━━━━━ INFORMATION SHOWN

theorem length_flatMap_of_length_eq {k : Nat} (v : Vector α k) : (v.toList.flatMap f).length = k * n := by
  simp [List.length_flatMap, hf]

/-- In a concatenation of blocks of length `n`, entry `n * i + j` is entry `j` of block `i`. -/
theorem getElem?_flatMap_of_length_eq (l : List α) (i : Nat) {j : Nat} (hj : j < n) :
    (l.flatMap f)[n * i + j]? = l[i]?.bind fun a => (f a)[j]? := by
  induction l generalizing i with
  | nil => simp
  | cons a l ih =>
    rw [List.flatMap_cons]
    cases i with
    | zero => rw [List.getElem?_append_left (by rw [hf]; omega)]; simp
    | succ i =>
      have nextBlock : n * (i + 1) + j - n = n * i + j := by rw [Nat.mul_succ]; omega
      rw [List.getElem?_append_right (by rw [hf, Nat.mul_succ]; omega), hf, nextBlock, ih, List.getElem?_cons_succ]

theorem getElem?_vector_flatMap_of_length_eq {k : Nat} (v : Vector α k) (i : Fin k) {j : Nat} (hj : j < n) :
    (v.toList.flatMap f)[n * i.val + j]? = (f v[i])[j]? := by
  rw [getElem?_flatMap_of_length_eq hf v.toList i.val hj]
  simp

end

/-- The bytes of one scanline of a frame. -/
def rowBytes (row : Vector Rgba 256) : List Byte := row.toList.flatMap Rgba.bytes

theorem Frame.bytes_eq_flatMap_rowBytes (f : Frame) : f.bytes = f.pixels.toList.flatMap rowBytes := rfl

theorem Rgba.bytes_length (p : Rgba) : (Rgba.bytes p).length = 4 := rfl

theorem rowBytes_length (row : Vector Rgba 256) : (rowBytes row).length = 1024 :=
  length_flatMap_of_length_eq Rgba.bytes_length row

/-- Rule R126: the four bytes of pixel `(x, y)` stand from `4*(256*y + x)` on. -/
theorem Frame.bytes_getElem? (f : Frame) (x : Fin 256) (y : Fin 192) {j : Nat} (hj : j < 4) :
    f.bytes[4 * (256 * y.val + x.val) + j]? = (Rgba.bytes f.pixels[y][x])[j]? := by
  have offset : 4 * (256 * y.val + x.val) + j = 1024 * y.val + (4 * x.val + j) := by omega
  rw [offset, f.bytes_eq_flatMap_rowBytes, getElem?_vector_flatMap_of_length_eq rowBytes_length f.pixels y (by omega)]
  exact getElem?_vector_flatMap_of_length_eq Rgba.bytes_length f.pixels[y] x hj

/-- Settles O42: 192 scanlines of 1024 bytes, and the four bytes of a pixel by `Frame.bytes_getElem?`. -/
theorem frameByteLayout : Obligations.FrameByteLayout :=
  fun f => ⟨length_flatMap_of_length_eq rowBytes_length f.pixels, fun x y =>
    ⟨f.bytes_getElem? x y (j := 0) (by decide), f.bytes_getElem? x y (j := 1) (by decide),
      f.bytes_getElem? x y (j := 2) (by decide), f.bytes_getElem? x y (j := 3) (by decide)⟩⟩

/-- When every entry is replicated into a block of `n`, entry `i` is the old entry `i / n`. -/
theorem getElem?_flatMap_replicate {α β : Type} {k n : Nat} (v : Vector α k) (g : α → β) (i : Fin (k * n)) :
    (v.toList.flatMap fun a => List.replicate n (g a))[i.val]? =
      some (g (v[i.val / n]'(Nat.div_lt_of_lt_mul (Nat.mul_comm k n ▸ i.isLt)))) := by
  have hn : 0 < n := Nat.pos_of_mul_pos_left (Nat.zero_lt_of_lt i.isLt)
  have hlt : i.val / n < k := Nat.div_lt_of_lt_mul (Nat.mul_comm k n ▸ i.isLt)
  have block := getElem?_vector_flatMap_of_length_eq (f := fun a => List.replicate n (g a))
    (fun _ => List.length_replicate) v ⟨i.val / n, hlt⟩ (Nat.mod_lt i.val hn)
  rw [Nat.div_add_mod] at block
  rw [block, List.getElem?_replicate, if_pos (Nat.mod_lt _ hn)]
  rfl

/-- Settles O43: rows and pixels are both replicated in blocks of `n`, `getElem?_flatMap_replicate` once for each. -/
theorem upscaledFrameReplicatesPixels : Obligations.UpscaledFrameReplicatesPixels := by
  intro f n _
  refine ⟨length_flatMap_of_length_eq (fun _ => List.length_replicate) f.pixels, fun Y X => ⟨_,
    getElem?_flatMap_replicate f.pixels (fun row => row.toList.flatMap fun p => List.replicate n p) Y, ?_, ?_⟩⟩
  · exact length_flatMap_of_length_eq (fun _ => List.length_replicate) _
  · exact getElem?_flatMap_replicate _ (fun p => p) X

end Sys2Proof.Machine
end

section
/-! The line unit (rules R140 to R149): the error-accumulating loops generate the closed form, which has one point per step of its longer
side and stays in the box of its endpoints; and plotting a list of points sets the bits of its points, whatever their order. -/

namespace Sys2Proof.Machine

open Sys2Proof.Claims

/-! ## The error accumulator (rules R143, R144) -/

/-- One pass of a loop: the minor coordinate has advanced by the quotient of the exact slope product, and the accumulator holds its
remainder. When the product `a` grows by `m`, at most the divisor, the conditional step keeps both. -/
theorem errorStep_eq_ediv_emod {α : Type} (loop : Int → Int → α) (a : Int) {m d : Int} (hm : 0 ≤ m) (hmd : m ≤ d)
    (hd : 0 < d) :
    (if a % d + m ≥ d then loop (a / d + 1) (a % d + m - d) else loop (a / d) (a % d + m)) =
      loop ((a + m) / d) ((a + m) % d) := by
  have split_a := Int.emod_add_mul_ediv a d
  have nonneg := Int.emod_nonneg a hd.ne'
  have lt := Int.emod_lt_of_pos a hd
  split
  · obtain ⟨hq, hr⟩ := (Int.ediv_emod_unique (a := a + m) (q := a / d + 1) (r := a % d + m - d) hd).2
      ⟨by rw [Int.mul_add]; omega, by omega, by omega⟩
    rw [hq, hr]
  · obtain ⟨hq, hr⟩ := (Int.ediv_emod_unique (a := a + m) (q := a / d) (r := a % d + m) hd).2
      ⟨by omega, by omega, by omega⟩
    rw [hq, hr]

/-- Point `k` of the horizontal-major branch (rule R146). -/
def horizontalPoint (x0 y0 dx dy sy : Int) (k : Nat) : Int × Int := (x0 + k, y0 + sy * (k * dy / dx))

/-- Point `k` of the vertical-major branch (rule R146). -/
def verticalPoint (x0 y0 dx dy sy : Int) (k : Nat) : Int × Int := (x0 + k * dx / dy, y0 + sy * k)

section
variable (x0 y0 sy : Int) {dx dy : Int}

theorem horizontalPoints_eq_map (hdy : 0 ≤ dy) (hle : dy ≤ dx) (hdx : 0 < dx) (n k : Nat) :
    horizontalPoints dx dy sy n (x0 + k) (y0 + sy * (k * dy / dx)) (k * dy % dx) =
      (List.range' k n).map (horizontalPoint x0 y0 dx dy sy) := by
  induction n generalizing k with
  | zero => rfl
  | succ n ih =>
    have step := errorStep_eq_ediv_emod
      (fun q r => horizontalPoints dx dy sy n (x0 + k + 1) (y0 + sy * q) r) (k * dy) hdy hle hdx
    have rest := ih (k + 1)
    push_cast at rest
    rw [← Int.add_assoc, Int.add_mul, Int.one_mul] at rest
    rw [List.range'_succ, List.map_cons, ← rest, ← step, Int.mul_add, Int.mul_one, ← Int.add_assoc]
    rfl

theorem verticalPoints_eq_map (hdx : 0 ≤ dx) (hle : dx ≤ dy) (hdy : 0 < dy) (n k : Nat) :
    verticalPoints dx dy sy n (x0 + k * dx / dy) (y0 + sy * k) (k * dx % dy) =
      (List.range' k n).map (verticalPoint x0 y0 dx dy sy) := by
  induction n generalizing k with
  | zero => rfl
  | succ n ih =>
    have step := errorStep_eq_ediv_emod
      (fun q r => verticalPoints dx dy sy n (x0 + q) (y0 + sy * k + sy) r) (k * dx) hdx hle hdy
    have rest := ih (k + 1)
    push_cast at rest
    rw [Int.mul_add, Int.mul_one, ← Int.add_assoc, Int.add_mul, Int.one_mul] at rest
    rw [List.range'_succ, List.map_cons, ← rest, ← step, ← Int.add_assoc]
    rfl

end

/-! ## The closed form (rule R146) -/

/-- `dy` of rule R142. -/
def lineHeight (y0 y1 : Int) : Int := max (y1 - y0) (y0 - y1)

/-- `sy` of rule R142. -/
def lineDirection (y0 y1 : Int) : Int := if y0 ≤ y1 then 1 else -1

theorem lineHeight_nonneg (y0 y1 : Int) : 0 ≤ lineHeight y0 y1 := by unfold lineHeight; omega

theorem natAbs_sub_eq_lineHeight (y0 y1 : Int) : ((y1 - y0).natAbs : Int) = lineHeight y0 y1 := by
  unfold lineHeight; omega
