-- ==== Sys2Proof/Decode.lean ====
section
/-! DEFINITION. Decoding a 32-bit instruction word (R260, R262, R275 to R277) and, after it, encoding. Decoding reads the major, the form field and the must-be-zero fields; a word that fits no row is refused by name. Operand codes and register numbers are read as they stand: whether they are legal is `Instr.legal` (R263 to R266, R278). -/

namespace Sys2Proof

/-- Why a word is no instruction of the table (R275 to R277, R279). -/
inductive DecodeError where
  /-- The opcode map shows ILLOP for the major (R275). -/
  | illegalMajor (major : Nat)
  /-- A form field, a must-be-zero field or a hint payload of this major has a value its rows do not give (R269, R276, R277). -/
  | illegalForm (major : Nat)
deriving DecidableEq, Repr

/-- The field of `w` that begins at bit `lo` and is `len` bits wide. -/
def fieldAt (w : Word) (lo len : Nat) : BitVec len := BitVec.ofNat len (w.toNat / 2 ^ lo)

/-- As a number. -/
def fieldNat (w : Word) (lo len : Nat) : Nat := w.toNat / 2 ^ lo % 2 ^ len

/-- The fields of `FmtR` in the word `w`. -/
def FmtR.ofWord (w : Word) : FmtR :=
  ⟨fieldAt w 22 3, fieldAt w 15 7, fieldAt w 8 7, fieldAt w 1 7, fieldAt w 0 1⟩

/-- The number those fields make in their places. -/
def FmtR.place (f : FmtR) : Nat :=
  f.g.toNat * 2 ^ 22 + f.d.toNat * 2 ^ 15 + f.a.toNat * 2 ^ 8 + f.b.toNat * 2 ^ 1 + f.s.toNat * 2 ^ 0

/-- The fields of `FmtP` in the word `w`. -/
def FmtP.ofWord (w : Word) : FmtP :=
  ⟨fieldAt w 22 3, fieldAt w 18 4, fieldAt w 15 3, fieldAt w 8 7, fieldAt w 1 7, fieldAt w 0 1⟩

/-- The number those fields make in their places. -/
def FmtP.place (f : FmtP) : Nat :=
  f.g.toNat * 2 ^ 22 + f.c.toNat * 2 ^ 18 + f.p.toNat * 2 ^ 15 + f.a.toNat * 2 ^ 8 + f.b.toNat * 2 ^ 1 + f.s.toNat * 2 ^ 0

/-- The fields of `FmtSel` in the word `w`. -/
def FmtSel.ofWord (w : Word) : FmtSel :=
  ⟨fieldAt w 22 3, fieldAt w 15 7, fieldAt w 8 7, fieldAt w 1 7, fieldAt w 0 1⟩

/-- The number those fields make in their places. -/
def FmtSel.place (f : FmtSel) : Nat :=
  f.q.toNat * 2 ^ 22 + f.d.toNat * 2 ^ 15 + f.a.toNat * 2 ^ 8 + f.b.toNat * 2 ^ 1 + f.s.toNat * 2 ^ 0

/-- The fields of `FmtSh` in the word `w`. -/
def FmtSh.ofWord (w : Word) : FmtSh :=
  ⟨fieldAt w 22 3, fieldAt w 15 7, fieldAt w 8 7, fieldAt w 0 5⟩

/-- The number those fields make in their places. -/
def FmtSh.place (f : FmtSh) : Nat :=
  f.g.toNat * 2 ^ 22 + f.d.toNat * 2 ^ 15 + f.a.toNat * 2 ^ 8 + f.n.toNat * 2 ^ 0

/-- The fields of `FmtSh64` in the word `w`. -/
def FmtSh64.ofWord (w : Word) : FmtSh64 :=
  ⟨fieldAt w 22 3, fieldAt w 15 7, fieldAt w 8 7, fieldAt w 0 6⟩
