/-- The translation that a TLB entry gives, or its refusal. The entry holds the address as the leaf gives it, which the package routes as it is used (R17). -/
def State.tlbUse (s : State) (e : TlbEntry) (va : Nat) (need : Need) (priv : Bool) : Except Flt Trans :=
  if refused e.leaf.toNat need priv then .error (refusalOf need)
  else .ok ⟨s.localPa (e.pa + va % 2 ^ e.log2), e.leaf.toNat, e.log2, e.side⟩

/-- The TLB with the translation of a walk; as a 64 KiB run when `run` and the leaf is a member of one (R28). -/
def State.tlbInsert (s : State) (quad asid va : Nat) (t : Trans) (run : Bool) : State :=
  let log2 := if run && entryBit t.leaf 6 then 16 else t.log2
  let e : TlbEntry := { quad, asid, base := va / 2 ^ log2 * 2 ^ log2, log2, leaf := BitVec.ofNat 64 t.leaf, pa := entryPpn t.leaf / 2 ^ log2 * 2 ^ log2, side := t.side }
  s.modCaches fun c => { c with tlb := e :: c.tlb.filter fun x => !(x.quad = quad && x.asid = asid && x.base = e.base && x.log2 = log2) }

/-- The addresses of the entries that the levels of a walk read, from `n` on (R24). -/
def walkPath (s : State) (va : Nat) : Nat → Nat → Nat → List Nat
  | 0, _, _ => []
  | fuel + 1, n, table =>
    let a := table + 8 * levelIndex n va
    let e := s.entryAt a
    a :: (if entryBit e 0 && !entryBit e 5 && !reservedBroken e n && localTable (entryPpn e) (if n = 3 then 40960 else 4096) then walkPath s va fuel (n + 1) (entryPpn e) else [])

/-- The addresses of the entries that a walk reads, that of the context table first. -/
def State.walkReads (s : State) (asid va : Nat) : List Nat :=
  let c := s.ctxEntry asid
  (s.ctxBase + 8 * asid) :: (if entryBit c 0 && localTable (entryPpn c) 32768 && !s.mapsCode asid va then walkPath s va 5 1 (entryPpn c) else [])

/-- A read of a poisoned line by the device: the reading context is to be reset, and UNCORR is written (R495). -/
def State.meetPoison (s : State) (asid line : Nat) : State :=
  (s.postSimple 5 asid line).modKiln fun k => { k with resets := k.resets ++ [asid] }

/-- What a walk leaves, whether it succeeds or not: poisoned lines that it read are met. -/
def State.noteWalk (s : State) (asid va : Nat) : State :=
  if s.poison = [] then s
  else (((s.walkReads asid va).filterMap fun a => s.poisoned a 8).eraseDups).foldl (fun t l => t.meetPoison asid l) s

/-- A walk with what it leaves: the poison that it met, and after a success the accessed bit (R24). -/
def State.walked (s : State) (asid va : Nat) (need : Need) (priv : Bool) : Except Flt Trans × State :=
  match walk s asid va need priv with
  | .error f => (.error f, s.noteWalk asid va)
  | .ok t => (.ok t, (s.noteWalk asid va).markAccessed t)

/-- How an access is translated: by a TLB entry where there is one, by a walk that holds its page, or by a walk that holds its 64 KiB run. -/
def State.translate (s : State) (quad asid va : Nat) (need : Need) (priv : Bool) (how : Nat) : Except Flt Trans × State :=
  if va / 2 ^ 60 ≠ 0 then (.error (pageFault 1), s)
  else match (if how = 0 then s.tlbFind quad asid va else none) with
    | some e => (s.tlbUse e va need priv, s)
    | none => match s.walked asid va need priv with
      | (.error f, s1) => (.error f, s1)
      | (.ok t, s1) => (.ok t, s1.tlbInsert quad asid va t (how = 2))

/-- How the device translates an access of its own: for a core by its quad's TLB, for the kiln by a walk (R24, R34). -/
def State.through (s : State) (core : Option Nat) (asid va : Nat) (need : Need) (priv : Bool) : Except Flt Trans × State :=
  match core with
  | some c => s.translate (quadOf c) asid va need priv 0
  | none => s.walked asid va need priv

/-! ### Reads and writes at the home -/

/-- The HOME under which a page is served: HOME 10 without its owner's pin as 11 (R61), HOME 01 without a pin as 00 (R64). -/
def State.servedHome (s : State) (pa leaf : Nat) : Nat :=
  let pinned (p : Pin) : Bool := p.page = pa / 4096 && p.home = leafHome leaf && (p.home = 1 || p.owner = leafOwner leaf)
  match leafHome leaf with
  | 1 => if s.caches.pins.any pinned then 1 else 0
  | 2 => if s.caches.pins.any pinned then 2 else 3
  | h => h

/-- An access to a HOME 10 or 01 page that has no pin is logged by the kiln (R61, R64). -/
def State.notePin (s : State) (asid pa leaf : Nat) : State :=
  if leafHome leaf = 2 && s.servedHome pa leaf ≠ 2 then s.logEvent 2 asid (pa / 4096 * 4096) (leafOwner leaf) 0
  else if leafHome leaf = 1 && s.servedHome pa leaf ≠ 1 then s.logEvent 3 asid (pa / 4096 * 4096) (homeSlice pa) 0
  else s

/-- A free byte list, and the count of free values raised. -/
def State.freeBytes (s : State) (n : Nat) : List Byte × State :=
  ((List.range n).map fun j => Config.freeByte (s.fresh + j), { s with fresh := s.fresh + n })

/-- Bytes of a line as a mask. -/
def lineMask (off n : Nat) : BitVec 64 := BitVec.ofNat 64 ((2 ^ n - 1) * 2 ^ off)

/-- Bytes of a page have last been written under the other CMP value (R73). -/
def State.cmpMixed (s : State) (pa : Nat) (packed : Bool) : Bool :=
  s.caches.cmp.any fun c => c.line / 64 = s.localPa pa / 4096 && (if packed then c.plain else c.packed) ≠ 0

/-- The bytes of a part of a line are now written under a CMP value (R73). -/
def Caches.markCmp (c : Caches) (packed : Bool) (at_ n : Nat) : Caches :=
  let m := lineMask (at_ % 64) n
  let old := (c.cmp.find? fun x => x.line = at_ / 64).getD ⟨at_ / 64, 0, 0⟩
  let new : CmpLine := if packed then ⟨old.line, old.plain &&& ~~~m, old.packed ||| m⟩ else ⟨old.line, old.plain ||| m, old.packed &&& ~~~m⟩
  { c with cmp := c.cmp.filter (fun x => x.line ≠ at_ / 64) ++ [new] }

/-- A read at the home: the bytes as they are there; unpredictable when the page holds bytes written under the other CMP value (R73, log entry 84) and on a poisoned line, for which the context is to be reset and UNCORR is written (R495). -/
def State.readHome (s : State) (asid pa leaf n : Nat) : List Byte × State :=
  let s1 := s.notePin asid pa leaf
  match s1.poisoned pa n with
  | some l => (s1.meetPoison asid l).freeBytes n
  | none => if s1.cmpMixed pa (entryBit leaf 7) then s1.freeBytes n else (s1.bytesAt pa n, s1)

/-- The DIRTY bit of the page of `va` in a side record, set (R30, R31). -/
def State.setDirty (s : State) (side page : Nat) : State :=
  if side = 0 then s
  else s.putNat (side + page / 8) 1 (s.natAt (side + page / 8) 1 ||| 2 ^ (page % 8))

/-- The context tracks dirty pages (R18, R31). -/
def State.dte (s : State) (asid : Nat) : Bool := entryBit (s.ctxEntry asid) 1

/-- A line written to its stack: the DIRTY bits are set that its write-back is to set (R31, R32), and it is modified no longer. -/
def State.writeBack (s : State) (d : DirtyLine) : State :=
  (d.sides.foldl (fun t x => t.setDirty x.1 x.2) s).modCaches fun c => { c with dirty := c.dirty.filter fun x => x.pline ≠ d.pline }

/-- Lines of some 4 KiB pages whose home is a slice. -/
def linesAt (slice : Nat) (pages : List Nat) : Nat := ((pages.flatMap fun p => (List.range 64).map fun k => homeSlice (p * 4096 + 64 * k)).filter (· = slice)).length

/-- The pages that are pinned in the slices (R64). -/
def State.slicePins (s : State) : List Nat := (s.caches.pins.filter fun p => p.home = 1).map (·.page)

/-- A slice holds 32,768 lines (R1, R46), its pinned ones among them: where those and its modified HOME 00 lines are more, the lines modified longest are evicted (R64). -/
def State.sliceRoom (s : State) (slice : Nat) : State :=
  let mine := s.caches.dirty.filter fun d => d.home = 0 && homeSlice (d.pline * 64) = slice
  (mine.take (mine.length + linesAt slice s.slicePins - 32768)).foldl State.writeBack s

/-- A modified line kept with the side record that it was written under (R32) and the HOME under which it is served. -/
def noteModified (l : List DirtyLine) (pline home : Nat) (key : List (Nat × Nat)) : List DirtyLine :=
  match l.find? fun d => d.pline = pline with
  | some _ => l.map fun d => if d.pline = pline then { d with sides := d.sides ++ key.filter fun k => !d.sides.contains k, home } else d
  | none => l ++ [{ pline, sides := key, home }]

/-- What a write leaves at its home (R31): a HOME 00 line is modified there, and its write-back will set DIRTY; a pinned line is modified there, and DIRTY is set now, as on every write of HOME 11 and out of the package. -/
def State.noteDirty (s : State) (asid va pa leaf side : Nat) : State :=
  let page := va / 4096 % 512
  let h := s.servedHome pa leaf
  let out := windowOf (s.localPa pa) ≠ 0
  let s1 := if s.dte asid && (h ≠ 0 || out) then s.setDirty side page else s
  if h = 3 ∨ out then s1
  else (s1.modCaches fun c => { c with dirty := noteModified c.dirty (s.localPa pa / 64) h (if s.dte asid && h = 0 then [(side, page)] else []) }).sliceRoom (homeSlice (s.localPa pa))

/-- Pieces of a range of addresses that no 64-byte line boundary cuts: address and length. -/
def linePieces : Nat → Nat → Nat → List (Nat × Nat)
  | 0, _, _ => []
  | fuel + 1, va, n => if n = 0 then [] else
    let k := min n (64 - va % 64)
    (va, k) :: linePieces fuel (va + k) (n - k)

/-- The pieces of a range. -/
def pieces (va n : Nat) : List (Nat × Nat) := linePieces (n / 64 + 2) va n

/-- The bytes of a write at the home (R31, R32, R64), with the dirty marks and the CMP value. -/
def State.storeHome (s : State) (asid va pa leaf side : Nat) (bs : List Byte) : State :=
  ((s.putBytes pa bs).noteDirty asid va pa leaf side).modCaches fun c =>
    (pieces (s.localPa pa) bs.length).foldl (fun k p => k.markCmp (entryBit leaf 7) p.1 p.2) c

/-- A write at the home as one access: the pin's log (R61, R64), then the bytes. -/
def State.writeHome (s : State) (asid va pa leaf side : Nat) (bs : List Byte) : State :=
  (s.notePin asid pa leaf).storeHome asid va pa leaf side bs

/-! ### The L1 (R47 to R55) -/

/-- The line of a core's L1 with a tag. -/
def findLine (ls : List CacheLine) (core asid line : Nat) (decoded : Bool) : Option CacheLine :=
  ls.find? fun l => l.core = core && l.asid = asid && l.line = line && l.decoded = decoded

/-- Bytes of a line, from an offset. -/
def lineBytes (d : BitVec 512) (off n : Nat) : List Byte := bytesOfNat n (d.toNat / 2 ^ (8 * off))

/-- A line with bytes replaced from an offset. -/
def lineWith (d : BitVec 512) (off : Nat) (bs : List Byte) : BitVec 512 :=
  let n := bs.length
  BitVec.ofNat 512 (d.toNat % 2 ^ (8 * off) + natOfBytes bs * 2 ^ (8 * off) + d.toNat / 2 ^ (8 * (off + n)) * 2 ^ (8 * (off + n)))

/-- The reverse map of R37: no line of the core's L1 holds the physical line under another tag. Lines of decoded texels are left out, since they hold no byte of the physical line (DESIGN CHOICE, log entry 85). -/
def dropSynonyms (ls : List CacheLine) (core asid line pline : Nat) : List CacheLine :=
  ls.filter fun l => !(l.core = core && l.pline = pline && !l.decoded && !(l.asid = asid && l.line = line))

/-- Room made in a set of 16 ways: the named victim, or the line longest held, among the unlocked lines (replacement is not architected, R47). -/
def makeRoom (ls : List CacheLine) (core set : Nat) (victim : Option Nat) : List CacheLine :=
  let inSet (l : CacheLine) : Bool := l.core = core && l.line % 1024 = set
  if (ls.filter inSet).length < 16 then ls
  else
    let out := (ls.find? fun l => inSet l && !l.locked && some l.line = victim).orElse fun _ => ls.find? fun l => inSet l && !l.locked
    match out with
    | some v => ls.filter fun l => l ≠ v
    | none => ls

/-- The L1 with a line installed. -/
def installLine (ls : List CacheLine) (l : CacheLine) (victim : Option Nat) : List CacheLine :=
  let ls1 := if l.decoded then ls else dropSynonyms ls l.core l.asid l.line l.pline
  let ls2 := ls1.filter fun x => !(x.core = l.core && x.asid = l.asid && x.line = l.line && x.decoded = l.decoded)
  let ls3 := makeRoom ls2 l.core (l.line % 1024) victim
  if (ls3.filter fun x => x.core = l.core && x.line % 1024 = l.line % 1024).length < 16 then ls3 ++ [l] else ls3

━━━━━━━━━━

EXERCISE BRIEF: Of the entries listed above, reproduce only the lines starting at the line containing "In a concatenation" and ending at the line containing "cons a l ih =>". Include both, exactly as they stand.

ANSWER SPACE:
/-- In a concatenation of blocks of length `n`, entry `n * i + j` is entry `j` of block `i`. -/
theorem getElem?_flatMap_of_length_eq (l : List α) (i : Nat) {j : Nat} (hj : j < n) :
    (l.flatMap f)[n * i + j]? = l[i]?.bind fun a => (f a)[j]? := by
  induction l generalizing i with
  | nil => simp
  | cons a l ih =>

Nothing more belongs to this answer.